I think the lawsuit is bullshit, and Apple isn't doing themselves any favors, but I don't think its because they fear a superior user experience with Android, they just fear momentum.
In the contrary, it's you who's revealed a prejudice:
Most popular apps have versions on both platforms, the only real 'lock in' is Apple's walled (and electrified & razor wired) garden...
The Android platform and related services (with the partial exception of the Amazon Kindle Fire) makes little or no attempt to 'lock in' users with proprietary limitations and restrictions, but rather relies on the opposite approach of openness and choice to attract users.

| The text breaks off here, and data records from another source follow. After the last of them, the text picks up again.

-- ==== Sys2Proof/Laws/Puts.lean ====
section
/-!
SUPPORT. The operations of Machine/Puts.lean keep the laws of the device.
-/
namespace Sys2Proof.Machine

variable {s : State} {hand : List Nat}

/-! ## Answers of a put -/

theorem State.LawfulWith.answerPut (hs : s.LawfulWith hand) (n : LaneNo) (e : PutEntry) (ok : Bool) :
    (s.answerPut n e ok).LawfulWith hand := by
  unfold State.answerPut
  split
  · exact (hs.answerOk _ _).leavePutLine n
  · exact (hs.answerError _).leavePutLine n

theorem State.LawfulWith.leavePut (hs : s.LawfulWith hand) (n : LaneNo) (e : PutEntry) :
    (s.leavePut n e).LawfulWith hand := by
  unfold State.leavePut
  split
  · exact hs.leavePutLine n
  · exact hs.leaveScan n

theorem State.LawfulWith.refusePut (hs : s.LawfulWith hand) (n : LaneNo) (e : PutEntry) :
    (s.refusePut n e).LawfulWith hand :=
  (hs.laneRefuse n _ _ _).leavePut n e

theorem State.LawfulWith.faultPut (hs : s.LawfulWith hand) (n : LaneNo) (e : PutEntry) :
    (s.faultPut n e).LawfulWith hand :=
  (hs.answerError _).leavePut n e

theorem State.LawfulWith.closePut (hs : s.LawfulWith hand) (n : LaneNo) (e : PutEntry) (tag : Byte) (failed : Bool) :
    (s.closePut n e tag failed).LawfulWith hand :=
  (hs.closeParcel n _ _ _).setPutStage n _ (by simp)

/-! ## The start of a put -/

/-- What the start of a put asks for: the lane is not CLOSED; a put that opens a parcel is under the parcel limit; a
segment is linked under the quota; without one the lane holds a segment already. -/
structure Lane.CanPlace (l : Lane) (segment : Option Nat) : Prop where
  state : l.state ≠ .closed
  limit : l.openParcel = none → l.ready < 65535
  quota : segment.isSome → l.chain.length < l.desc.quota
  room  : segment = none → l.chain ≠ []

theorem Lane.placePut_law {l : Lane} (h : l.Law) (t : Transaction) {segment : Option Nat} (hc : l.CanPlace segment) :
    (l.placePut t segment).Law :=
  h.place segment hc.state hc.limit hc.quota hc.room rfl rfl rfl rfl rfl rfl rfl rfl rfl rfl

theorem Lane.placeCapture_law {l : Lane} (h : l.Law) {segment : Option Nat} (hc : l.CanPlace segment)
    (ho : l.openParcel = none) : (l.placeCapture segment).Law :=
  h.place segment hc.state hc.limit hc.quota hc.room rfl rfl rfl rfl rfl rfl (by simp [Lane.placeCapture, ho]) rfl rfl
    rfl

theorem State.LawfulWith.startPut {segment : Option Nat} (hs : s.LawfulWith (segment.toList ++ hand)) (n : LaneNo)
    (e : PutEntry) (hc : (s.lane n).CanPlace segment) : (s.startPut n e segment).LawfulWith hand := by
  have h1 : ((s.unhold n .put).setLane n ((s.lane n).placePut e.tx segment)).LawfulWith hand := by
    refine (hs.unhold n .put).setLane n _ (Lane.placePut_law (hs.lanes n) e.tx hc) id ?_
    rw [State.unhold_lane]
    show ((s.lane n).chain ++ (segment.toList ++ hand)).Perm (((s.lane n).chain ++ segment.toList) ++ hand)
    rw [List.append_assoc]
  unfold State.startPut
  dsimp only
  rw [State.unhold_lane]
  revert h1
  generalize (s.unhold n .put).setLane n _ = s1
  intro h1
  generalize s1.chainWrites n (.bodyWrite n) (masterByte e.tx) _ _ = writes
  split
  · split
    · exact h1.closePut n e _ _
    · exact h1.answerPut n e _
    · exact h1
  · exact (h1.setPutStage n _ (by simp)).requestAll _

/-- The segment of a claim is in hand, with the state after the pop. -/
theorem State.LawfulWith.claim (hs : s.LawfulWith hand) (claims : Bool) (master : Byte) :
    (s.claim claims master).2.LawfulWith ((s.claim claims master).1.toList ++ hand) := by
  unfold State.claim
  split
  · exact hs.popSegment master
  · simpa using hs

/-- A claim changes no lane. -/
theorem State.claim_lane (s : State) (claims : Bool) (master : Byte) (n : LaneNo) :
    (s.claim claims master).2.lane n = s.lane n := by
  unfold State.claim
  split
  · unfold State.popSegment
    dsimp only
    split
    · rw [State.produce_lane]; rfl
    · rfl
  · rfl

/-- A claim that is granted finds a segment. -/
theorem State.topSegment_of_granted {n : LaneNo} (h : s.claimGranted n = true) : s.topSegment ≠ none := by
  intro hn
  have : s.pool.freeCount = 0 := by
    simp only [State.topSegment, List.head?_eq_none_iff] at hn
    simp [Pool.freeCount, hn]
  simp [State.claimGranted, this] at h

/-- What the space check answers is what the start of a put or a capture asks for. -/
theorem State.spaceCheck_canPlace {n : LaneNo} {opens : Bool} {need : Nat} {claims : Bool} {master : Byte}
    (hst : (s.lane n).state ≠ .closed) (ho : (s.lane n).openParcel = none → opens = true)
    (hneed : (s.lane n).chain = [] → 0 < need) (h : s.spaceCheck n opens need = .starts claims) :
    (s.lane n).CanPlace (s.claim claims master).1 := by
  unfold State.spaceCheck at h
  dsimp only at h
  split at h
  · cases h
  · rename_i hlimit
    have hlim : (s.lane n).openParcel = none → (s.lane n).ready < 65535 := by
      intro hn
      by_contra hge
      exact hlimit (by simp [ho hn, Config.parcelLimit, Nat.le_of_not_lt hge])
    split at h
    · rename_i hroom
      cases h
      refine ⟨hst, hlim, fun h => by simp [State.claim] at h, fun _ hn => ?_⟩
      have := hneed hn
      simp [Lane.room, hn] at hroom
      omega
    · split at h
      · cases h
      · rename_i hquota
        split at h
        · rename_i hgr
          cases h
          refine ⟨hst, hlim, fun _ => by omega, fun hn => ?_⟩
          exact absurd (by simpa [State.claim] using hn) (State.topSegment_of_granted hgr)
        · cases h

/-! ## Eviction -/

/-- The put fits after the evictions: what its start asks for. -/
theorem State.evictionFits_canPlace {n : LaneNo} {e : PutEntry} {list : List Scanned}
    (hst : (s.lane n).state ≠ .closed) (hl : (s.lane n).Law) (h : s.evictionFits n e list = true) :
    let r := (s.lane n).evictAll list
    (r.1.putNeed e.tx ≤ r.1.room → r.1.CanPlace none) ∧ (∀ f rest, r.2 = f :: rest → r.1.CanPlace (some f)) ∧
      (¬ r.1.putNeed e.tx ≤ r.1.room → r.2 = [] → ∀ x, s.topSegment = some x → r.1.CanPlace (some x)) ∧
      (¬ r.1.putNeed e.tx ≤ r.1.room → r.2 = [] → s.claimGranted n = true) := by
  have hframe : ((s.lane n).evictAll list).1.state = (s.lane n).state ∧
      ((s.lane n).evictAll list).1.desc = (s.lane n).desc :=
    ⟨(evictAll_frame list (s.lane n, [])).1, (evictAll_frame list (s.lane n, [])).2.2.1⟩
  have hlaw : ((s.lane n).evictAll list).1.Law := evictAll_law list (s.lane n, []) hl
  have hchain : ((s.lane n).evictAll list).2 ++ ((s.lane n).evictAll list).1.chain = (s.lane n).chain :=
    evictAll_chain list (s.lane n, [])
  unfold State.evictionFits at h
  dsimp only at h ⊢
  revert h hframe hlaw hchain
  generalize (s.lane n).evictAll list = r
  intro h hframe hlaw hchain
  rw [Bool.and_eq_true] at h
  obtain ⟨h1, h2⟩ := h
  have hlim : r.1.openParcel = none → r.1.ready < 65535 := by
    intro hn
    by_contra hge
    simp [hn, Config.parcelLimit, Nat.le_of_not_lt hge] at h1
  have hstate : r.1.state ≠ .closed := by rw [hframe.1]; exact hst
  refine ⟨fun hroom => ?_, fun f rest hr => ?_, fun hroom hr x _ => ?_, fun hroom hr => ?_⟩
  · refine ⟨hstate, hlim, fun h => by simp at h, fun _ hn => ?_⟩
    have h0 : r.1.room = 0 := by simp [Lane.room, hn]
    rw [h0] at hroom
    have hopen : r.1.openParcel = none := by
      have := (hlaw.segments.1 hn)
      by_contra hx
      have : r.1.openCount = 1 := by simp [Lane.openCount, Option.isSome_iff_ne_none.2 hx]
      omega
    simp [Lane.putNeed, hopen] at hroom
  · refine ⟨hstate, hlim, fun _ => ?_, fun h => by simp at h⟩
    have hq := hl.quota
    have := congrArg List.length hchain
    rw [hframe.2]
    simp [hr] at this
    omega
  · refine ⟨hstate, hlim, fun _ => ?_, fun h => by simp at h⟩
    simp [hr, hroom] at h2
    exact h2.1
  · simp [hr, hroom] at h2
    exact h2.2

theorem State.LawfulWith.produceAll (hs : s.LawfulWith hand) (n : LaneNo) (master : Byte) (list : List Scanned) :
    (list.foldl (fun s h => s.produce (s.evictedNotice n master h)) s).LawfulWith hand := by
  induction list generalizing s with
  | nil => exact hs
  | cons x xs ih => exact ih (hs.produce _)

theorem State.produceAll_frame (n : LaneNo) (master : Byte) (list : List Scanned) : ∀ s : State,
    (list.foldl (fun s h => s.produce (s.evictedNotice n master h)) s).pool = s.pool ∧
      ∀ m, (list.foldl (fun s h => s.produce (s.evictedNotice n master h)) s).lane m = s.lane m := by
  induction list with
  | nil => simp
  | cons x xs ih =>
    intro s
    have h := ih (s.produce (s.evictedNotice n master x))
    refine ⟨h.1.trans (by simp), fun m => (h.2 m).trans (by simp)⟩

theorem State.LawfulWith.evictStart (hs : s.LawfulWith hand) (n : LaneNo) (e : PutEntry) (list : List Scanned)
    (hst : (s.lane n).state ≠ .closed) : (s.evictStart n e list).LawfulWith hand := by
  have hlaw := evictAll_law list (s.lane n, []) (hs.lanes n)
  have hchain := evictAll_chain list (s.lane n, [])
  have hframe := evictAll_frame list (s.lane n, [])
  have hfits := fun h => State.evictionFits_canPlace (s := s) (n := n) (e := e) (list := list) hst (hs.lanes n) h
  have h1 : (s.setLane n ((s.lane n).evictAll list).1).LawfulWith (((s.lane n).evictAll list).2 ++ hand) := by
    refine hs.setLane n _ hlaw (fun h => absurd h hst) ?_
    simp only [List.nil_append] at hchain
    have h2 := hchain.symm
    rw [List.perm_iff_count]
    intro a
    have h3 := congrArg (List.count a) h2
    simp only [List.count_append, Lane.evictAll] at h3 ⊢
    omega
  have h2 := h1.produceAll n (masterByte e.tx) list
  have hp := State.produceAll_frame n (masterByte e.tx) list (s.setLane n ((s.lane n).evictAll list).1)
  unfold State.evictStart
  dsimp only at hfits ⊢
  revert hlaw hchain hframe hfits h1 h2 hp
  generalize (s.lane n).evictAll list = r
  generalize list.foldl (fun s h => s.produce (s.evictedNotice n (masterByte e.tx) h)) (s.setLane n r.1) = s1
  intro _ _ _ hfits _ h2 hp
  have hlane : s1.lane n = r.1 := by rw [hp.2 n]; simp
  have htop : s1.topSegment = s.topSegment := by simp [State.topSegment, hp.1]
  split
  · exact (h2.refusePut n e).returnSegments _
  · rename_i hf
    refine State.LawfulWith.schedule ?_ _
    obtain ⟨ha, hb, hc, hd⟩ := hfits (by simpa using hf)
    split
    · rename_i hroom
      exact (State.LawfulWith.startPut (segment := none) (by simpa using h2) n e
        (hlane ▸ ha hroom)).returnSegments _
    · rename_i hroom
      split
      · rename_i f surplus hr
        refine State.LawfulWith.returnSegments ?_ _
        exact State.LawfulWith.startPut (segment := some f) (by simpa [hr] using h2) n e (hlane ▸ hb f surplus hr)
      · rename_i hr
        have hg := State.topSegment_of_granted (hd hroom hr)
        obtain ⟨x, hx⟩ := Option.ne_none_iff_exists'.1 hg
        have h3 : s1.LawfulWith hand := by simpa [hr] using h2
        refine State.LawfulWith.startPut (h3.claim true (masterByte e.tx)) n e ?_
        rw [State.claim_lane, hlane]
        have : (s1.claim true (masterByte e.tx)).1 = some x := by simp [State.claim, htop, hx]
        rw [this]
        exact hc hroom hr x hx

theorem State.LawfulWith.scanStep (hs : s.LawfulWith hand) (n : LaneNo) (e : PutEntry) (list : List Scanned)
    (hst : (s.lane n).state ≠ .closed) : (s.scanStep n e list).LawfulWith hand := by
  unfold State.scanStep
  dsimp only
  split
  · exact hs.evictStart n e list hst
  · exact (hs.setPutStage n _ (by simp)).request _

theorem State.LawfulWith.evictPut (hs : s.LawfulWith hand) (n : LaneNo) (e : PutEntry)
    (hst : (s.lane n).state ≠ .closed) : (s.evictPut n e).LawfulWith hand := by
  unfold State.evictPut
  dsimp only
  split
  · exact hs.refusePut n e
  · split
    · exact hs.setPutStage n _ (by simp)
    · exact hs.scanStep n e _ hst

/-! ## Evaluation -/

theorem State.LawfulWith.fullPut (hs : s.LawfulWith hand) (n : LaneNo) (e : PutEntry) (kind : WaitKind)
    (hst : (s.lane n).state ≠ .closed) : (s.fullPut n e kind).LawfulWith hand := by
  unfold State.fullPut
  split
  · exact hs.holdPut n e kind
  · exact hs.refusePut n e
  · exact hs.refusePut n e
  · exact hs.evictPut n e hst

theorem State.LawfulWith.evaluatePut (hs : s.LawfulWith hand) (n : LaneNo) (e : PutEntry)
    (hst : (s.lane n).state ≠ .closed) : (s.evaluatePut n e).LawfulWith hand := by
  have hchain : (s.lane n).openParcel ≠ none → (s.lane n).chain ≠ [] := by
    intro ho hn
    have := (hs.lanes n).segments.1 hn
    have : (s.lane n).openCount = 1 := by simp [Lane.openCount, Option.isSome_iff_ne_none.2 ho]
    omega
  unfold State.evaluatePut
  dsimp only
  split
  · rename_i hkept
    simp only [Bool.and_eq_true, Option.isSome_iff_ne_none] at hkept
    exact State.LawfulWith.startPut (segment := none) (by simpa using hs) n e
      ⟨hst, fun h => absurd h hkept.1, fun h => by simp at h, fun _ => hchain hkept.1⟩
  · split
    · exact hs.fullPut n e _ hst
    · rename_i claims hcheck
      refine (hs.claim claims (masterByte e.tx)).startPut n e ?_
      rw [State.claim_lane]
      refine State.spaceCheck_canPlace hst (fun h => by simp [h]) (fun hn => ?_) hcheck
      by_cases ho : (s.lane n).openParcel = none
      · simp [Lane.putNeed, ho]
      · exact absurd hn (hchain ho)

/-! ## Captures -/

theorem State.LawfulWith.startCapture {segment : Option Nat} (hs : s.LawfulWith (segment.toList ++ hand)) (n : LaneNo)
    (e : PutEntry) (o : MemOutcome) (hc : (s.lane n).CanPlace segment) (ho : (s.lane n).openParcel = none) :
    (s.startCapture n e o segment).LawfulWith hand := by
  have h1 : ((s.unhold n .put).updLane n fun l => l.placeCapture segment).LawfulWith hand := by
    refine (hs.unhold n .put).setLane n _ (Lane.placeCapture_law (hs.lanes n) hc ho) id ?_
    rw [State.unhold_lane]
    show ((s.lane n).chain ++ (segment.toList ++ hand)).Perm (((s.lane n).chain ++ segment.toList) ++ hand)
    rw [List.append_assoc]
  unfold State.startCapture
  dsimp only
  refine State.LawfulWith.requestAll (h1.updLane n _ fun l hl => ?_) _
  split
  · exact ⟨hl, id, rfl⟩
  · rename_i e rest hline
    refine ⟨hl.change rfl rfl rfl rfl rfl rfl rfl rfl ?_ (by simp [hline]) (fun _ he => .inl he) id, id, rfl⟩
    intro x hx
    rcases List.mem_cons.1 hx with rfl | hx
    · exact .inr (by simp [PutEntry.inFlight])
    · exact .inl (by simp [hline, hx])

theorem State.LawfulWith.dropCapture (hs : s.LawfulWith hand) (n : LaneNo) (e : PutEntry) (o : MemOutcome) :
    (s.dropCapture n e o).LawfulWith hand :=
  (hs.discardCapture n e o).leavePutLine n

Apple, on the other hand, operate almost exclusively in this way which makes any move from iOS to another platform WAY harder and less likely than a move from another platform to iOS. (Although admittedly the latter is mitigated by the fact that not many right thinking people, having tasted and enjoyed freedom, will march willingly into a jail cell.)
If I buy an Android device and purchase £25 worth of apps, then switch to an iPhone then I lose my apps. The fact that I could buy them again makes no difference. I'm not tied to any particular vendor and none of the companies on the Android side has put that limitation in place to serve its own interests but I am nevertheless locked in to the platform.
I can't see how that logic requires prejudice of thought.